*DATA SHOWN:*
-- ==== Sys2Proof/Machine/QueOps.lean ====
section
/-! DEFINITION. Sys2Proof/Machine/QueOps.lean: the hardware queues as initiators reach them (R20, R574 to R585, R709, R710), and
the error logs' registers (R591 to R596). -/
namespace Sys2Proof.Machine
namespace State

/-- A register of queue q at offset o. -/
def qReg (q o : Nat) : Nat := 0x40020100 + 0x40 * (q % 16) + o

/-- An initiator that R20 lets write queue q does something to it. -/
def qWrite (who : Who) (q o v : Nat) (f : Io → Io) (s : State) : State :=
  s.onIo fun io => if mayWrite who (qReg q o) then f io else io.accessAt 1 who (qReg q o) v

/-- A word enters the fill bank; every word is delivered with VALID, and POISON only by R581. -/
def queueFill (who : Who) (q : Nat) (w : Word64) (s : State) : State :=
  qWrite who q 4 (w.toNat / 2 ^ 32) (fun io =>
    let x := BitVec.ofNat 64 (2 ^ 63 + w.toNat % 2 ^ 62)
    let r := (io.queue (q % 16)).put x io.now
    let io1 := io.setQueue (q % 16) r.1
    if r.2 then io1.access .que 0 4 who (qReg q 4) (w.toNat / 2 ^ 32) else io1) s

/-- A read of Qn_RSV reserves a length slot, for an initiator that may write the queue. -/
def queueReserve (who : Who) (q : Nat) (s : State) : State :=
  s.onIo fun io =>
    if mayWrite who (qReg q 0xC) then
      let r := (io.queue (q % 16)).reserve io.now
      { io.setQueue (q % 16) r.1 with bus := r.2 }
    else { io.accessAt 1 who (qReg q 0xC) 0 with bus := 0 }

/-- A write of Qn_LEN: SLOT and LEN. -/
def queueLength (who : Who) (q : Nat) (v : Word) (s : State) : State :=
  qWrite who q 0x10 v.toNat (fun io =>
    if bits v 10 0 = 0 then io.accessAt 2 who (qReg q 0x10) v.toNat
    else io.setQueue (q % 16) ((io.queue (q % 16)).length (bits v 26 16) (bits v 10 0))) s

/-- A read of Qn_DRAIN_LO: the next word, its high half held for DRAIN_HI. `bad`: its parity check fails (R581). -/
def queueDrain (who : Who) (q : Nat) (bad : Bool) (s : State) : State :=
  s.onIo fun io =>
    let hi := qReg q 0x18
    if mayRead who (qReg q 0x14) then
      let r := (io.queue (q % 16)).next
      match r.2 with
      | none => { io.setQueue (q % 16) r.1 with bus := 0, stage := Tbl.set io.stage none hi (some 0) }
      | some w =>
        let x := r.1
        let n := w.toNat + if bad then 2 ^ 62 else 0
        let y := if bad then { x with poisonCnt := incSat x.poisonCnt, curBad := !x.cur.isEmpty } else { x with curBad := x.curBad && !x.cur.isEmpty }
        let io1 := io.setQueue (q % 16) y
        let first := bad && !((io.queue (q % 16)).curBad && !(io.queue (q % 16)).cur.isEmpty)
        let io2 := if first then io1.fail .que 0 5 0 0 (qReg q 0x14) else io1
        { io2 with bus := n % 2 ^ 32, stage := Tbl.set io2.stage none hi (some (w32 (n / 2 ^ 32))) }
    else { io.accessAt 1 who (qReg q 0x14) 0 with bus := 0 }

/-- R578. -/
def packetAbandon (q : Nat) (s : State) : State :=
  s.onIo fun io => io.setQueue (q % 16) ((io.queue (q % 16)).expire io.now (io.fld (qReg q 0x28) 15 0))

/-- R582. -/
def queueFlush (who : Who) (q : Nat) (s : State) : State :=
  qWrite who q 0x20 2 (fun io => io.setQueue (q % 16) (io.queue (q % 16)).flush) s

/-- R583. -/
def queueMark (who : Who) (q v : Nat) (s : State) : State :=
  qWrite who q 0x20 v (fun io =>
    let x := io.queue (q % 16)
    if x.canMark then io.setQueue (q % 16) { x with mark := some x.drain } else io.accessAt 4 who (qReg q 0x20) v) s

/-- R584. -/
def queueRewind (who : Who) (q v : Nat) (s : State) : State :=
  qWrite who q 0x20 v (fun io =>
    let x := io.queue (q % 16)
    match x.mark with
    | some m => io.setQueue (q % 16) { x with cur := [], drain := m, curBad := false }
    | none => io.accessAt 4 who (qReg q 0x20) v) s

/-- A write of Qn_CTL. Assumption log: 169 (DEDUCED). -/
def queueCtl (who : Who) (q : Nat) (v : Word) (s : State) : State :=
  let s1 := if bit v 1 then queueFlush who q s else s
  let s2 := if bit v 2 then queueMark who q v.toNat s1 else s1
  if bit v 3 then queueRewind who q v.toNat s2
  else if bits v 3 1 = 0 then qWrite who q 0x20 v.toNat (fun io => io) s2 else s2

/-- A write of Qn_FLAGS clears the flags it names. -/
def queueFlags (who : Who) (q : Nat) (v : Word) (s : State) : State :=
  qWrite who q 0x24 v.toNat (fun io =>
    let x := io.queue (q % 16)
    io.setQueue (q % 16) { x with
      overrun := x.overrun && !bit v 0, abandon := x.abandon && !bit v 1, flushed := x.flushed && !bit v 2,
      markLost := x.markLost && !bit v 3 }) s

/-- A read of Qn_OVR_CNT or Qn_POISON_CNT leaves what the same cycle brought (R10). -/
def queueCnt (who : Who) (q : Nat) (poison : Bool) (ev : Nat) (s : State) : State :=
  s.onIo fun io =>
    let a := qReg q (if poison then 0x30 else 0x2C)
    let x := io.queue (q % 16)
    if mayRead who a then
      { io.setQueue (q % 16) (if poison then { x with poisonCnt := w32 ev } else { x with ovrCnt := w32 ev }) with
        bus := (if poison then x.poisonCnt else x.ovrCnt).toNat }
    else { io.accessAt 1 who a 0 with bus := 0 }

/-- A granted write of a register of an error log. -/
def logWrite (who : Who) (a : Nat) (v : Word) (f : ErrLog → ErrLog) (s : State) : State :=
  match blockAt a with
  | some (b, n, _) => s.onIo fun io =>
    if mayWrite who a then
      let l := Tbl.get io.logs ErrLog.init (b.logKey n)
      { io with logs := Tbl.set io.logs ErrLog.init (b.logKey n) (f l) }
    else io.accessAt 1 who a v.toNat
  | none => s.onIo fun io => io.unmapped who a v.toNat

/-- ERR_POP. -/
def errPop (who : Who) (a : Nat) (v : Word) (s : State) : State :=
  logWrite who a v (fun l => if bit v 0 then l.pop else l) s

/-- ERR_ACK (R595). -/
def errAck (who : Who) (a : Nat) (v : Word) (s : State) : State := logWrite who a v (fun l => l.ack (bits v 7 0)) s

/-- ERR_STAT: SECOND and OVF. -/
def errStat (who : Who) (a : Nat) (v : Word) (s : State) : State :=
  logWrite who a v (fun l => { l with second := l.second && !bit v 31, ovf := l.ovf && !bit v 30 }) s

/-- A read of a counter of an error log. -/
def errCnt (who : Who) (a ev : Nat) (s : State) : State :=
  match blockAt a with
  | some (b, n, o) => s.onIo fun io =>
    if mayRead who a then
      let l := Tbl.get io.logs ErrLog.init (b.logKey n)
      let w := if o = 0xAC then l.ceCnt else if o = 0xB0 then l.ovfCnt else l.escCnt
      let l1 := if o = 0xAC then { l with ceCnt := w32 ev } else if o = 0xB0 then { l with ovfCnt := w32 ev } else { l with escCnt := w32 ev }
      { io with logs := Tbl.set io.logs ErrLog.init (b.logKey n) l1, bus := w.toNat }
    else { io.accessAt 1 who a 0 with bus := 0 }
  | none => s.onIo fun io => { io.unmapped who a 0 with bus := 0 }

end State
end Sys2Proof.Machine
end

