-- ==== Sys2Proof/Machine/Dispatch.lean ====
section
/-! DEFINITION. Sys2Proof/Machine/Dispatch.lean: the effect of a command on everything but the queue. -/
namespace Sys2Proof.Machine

*DIRECTIONS:* Set down each line of the material above without a single alteration.

*RESPONSE AREA:*
-- ==== Sys2Proof/Machine/QueOps.lean ====
section
/-! DEFINITION. Sys2Proof/Machine/QueOps.lean: the hardware queues as initiators reach them (R20, R574 to R585, R709, R710), and
the error logs' registers (R591 to R596). -/
namespace Sys2Proof.Machine
namespace State

/-- A register of queue q at offset o. -/
def qReg (q o : Nat) : Nat := 0x40020100 + 0x40 * (q % 16) + o

/-- An initiator that R20 lets write queue q does something to it. -/
def qWrite (who : Who) (q o v : Nat) (f : Io → Io) (s : State) : State :=
  s.onIo fun io => if mayWrite who (qReg q o) then f io else io.accessAt 1 who (qReg q o) v

/-- A word enters the fill bank; every word is delivered with VALID, and POISON only by R581. -/
def queueFill (who : Who) (q : Nat) (w : Word64) (s : State) : State :=
  qWrite who q 4 (w.toNat / 2 ^ 32) (fun io =>
    let x := BitVec.ofNat 64 (2 ^ 63 + w.toNat % 2 ^ 62)
    let r := (io.queue (q % 16)).put x io.now
    let io1 := io.setQueue (q % 16) r.1
    if r.2 then io1.access .que 0 4 who (qReg q 4) (w.toNat / 2 ^ 32) else io1) s

/-- A read of Qn_RSV reserves a length slot, for an initiator that may write the queue. -/
def queueReserve (who : Who) (q : Nat) (s : State) : State :=
  s.onIo fun io =>
    if mayWrite who (qReg q 0xC) then
      let r := (io.queue (q % 16)).reserve io.now
      { io.setQueue (q % 16) r.1 with bus := r.2 }
    else { io.accessAt 1 who (qReg q 0xC) 0 with bus := 0 }

/-- A write of Qn_LEN: SLOT and LEN. -/
def queueLength (who : Who) (q : Nat) (v : Word) (s : State) : State :=
  qWrite who q 0x10 v.toNat (fun io =>
    if bits v 10 0 = 0 then io.accessAt 2 who (qReg q 0x10) v.toNat
    else io.setQueue (q % 16) ((io.queue (q % 16)).length (bits v 26 16) (bits v 10 0))) s

/-- A read of Qn_DRAIN_LO: the next word, its high half held for DRAIN_HI. `bad`: its parity check fails (R581). -/
def queueDrain (who : Who) (q : Nat) (bad : Bool) (s : State) : State :=
  s.onIo fun io =>
    let hi := qReg q 0x18
    if mayRead who (qReg q 0x14) then
      let r := (io.queue (q % 16)).next
      match r.2 with
      | none => { io.setQueue (q % 16) r.1 with bus := 0, stage := Tbl.set io.stage none hi (some 0) }
      | some w =>
        let x := r.1
        let n := w.toNat + if bad then 2 ^ 62 else 0
        let y := if bad then { x with poisonCnt := incSat x.poisonCnt, curBad := !x.cur.isEmpty } else { x with curBad := x.curBad && !x.cur.isEmpty }
        let io1 := io.setQueue (q % 16) y
        let first := bad && !((io.queue (q % 16)).curBad && !(io.queue (q % 16)).cur.isEmpty)
        let io2 := if first then io1.fail .que 0 5 0 0 (qReg q 0x14) else io1
        { io2 with bus := n % 2 ^ 32, stage := Tbl.set io2.stage none hi (some (w32 (n / 2 ^ 32))) }
    else { io.accessAt 1 who (qReg q 0x14) 0 with bus := 0 }

/-- R578. -/
def packetAbandon (q : Nat) (s : State) : State :=
  s.onIo fun io => io.setQueue (q % 16) ((io.queue (q % 16)).expire io.now (io.fld (qReg q 0x28) 15 0))

/-- R582. -/
def queueFlush (who : Who) (q : Nat) (s : State) : State :=
  qWrite who q 0x20 2 (fun io => io.setQueue (q % 16) (io.queue (q % 16)).flush) s

/-- R583. -/
def queueMark (who : Who) (q v : Nat) (s : State) : State :=
  qWrite who q 0x20 v (fun io =>
    let x := io.queue (q % 16)
    if x.canMark then io.setQueue (q % 16) { x with mark := some x.drain } else io.accessAt 4 who (qReg q 0x20) v) s

/-- R584. -/
def queueRewind (who : Who) (q v : Nat) (s : State) : State :=
  qWrite who q 0x20 v (fun io =>
    let x := io.queue (q % 16)
    match x.mark with
    | some m => io.setQueue (q % 16) { x with cur := [], drain := m, curBad := false }
    | none => io.accessAt 4 who (qReg q 0x20) v) s

/-- A write of Qn_CTL. Assumption log: 169 (DEDUCED). -/
def queueCtl (who : Who) (q : Nat) (v : Word) (s : State) : State :=
  let s1 := if bit v 1 then queueFlush who q s else s
  let s2 := if bit v 2 then queueMark who q v.toNat s1 else s1
  if bit v 3 then queueRewind who q v.toNat s2
  else if bits v 3 1 = 0 then qWrite who q 0x20 v.toNat (fun io => io) s2 else s2

/-- A write of Qn_FLAGS clears the flags it names. -/
def queueFlags (who : Who) (q : Nat) (v : Word) (s : State) : State :=
  qWrite who q 0x24 v.toNat (fun io =>
    let x := io.queue (q % 16)
    io.setQueue (q % 16) { x with
      overrun := x.overrun && !bit v 0, abandon := x.abandon && !bit v 1, flushed := x.flushed && !bit v 2,
      markLost := x.markLost && !bit v 3 }) s

/-- A read of Qn_OVR_CNT or Qn_POISON_CNT leaves what the same cycle brought (R10). -/
def queueCnt (who : Who) (q : Nat) (poison : Bool) (ev : Nat) (s : State) : State :=
  s.onIo fun io =>
    let a := qReg q (if poison then 0x30 else 0x2C)
    let x := io.queue (q % 16)
    if mayRead who a then
      { io.setQueue (q % 16) (if poison then { x with poisonCnt := w32 ev } else { x with ovrCnt := w32 ev }) with
        bus := (if poison then x.poisonCnt else x.ovrCnt).toNat }
    else { io.accessAt 1 who a 0 with bus := 0 }

/-- A granted write of a register of an error log. -/
def logWrite (who : Who) (a : Nat) (v : Word) (f : ErrLog → ErrLog) (s : State) : State :=
  match blockAt a with
  | some (b, n, _) => s.onIo fun io =>
    if mayWrite who a then
      let l := Tbl.get io.logs ErrLog.init (b.logKey n)
      { io with logs := Tbl.set io.logs ErrLog.init (b.logKey n) (f l) }
    else io.accessAt 1 who a v.toNat
  | none => s.onIo fun io => io.unmapped who a v.toNat

/-- ERR_POP. -/
def errPop (who : Who) (a : Nat) (v : Word) (s : State) : State :=
  logWrite who a v (fun l => if bit v 0 then l.pop else l) s

/-- ERR_ACK (R595). -/
def errAck (who : Who) (a : Nat) (v : Word) (s : State) : State := logWrite who a v (fun l => l.ack (bits v 7 0)) s

/-- ERR_STAT: SECOND and OVF. -/
def errStat (who : Who) (a : Nat) (v : Word) (s : State) : State :=
  logWrite who a v (fun l => { l with second := l.second && !bit v 31, ovf := l.ovf && !bit v 30 }) s

/-- A read of a counter of an error log. -/
def errCnt (who : Who) (a ev : Nat) (s : State) : State :=
  match blockAt a with
  | some (b, n, o) => s.onIo fun io =>
    if mayRead who a then
      let l := Tbl.get io.logs ErrLog.init (b.logKey n)
      let w := if o = 0xAC then l.ceCnt else if o = 0xB0 then l.ovfCnt else l.escCnt
      let l1 := if o = 0xAC then { l with ceCnt := w32 ev } else if o = 0xB0 then { l with ovfCnt := w32 ev } else { l with escCnt := w32 ev }
      { io with logs := Tbl.set io.logs ErrLog.init (b.logKey n) l1, bus := w.toNat }
    else { io.accessAt 1 who a 0 with bus := 0 }
  | none => s.onIo fun io => { io.unmapped who a 0 with bus := 0 }

end State
end Sys2Proof.Machine
end

-- ==== Sys2Proof/Machine/Dispatch.lean ====
section
/-! DEFINITION. Sys2Proof/Machine/Dispatch.lean: the effect of a command on everything but the queue. -/
namespace Sys2Proof.Machine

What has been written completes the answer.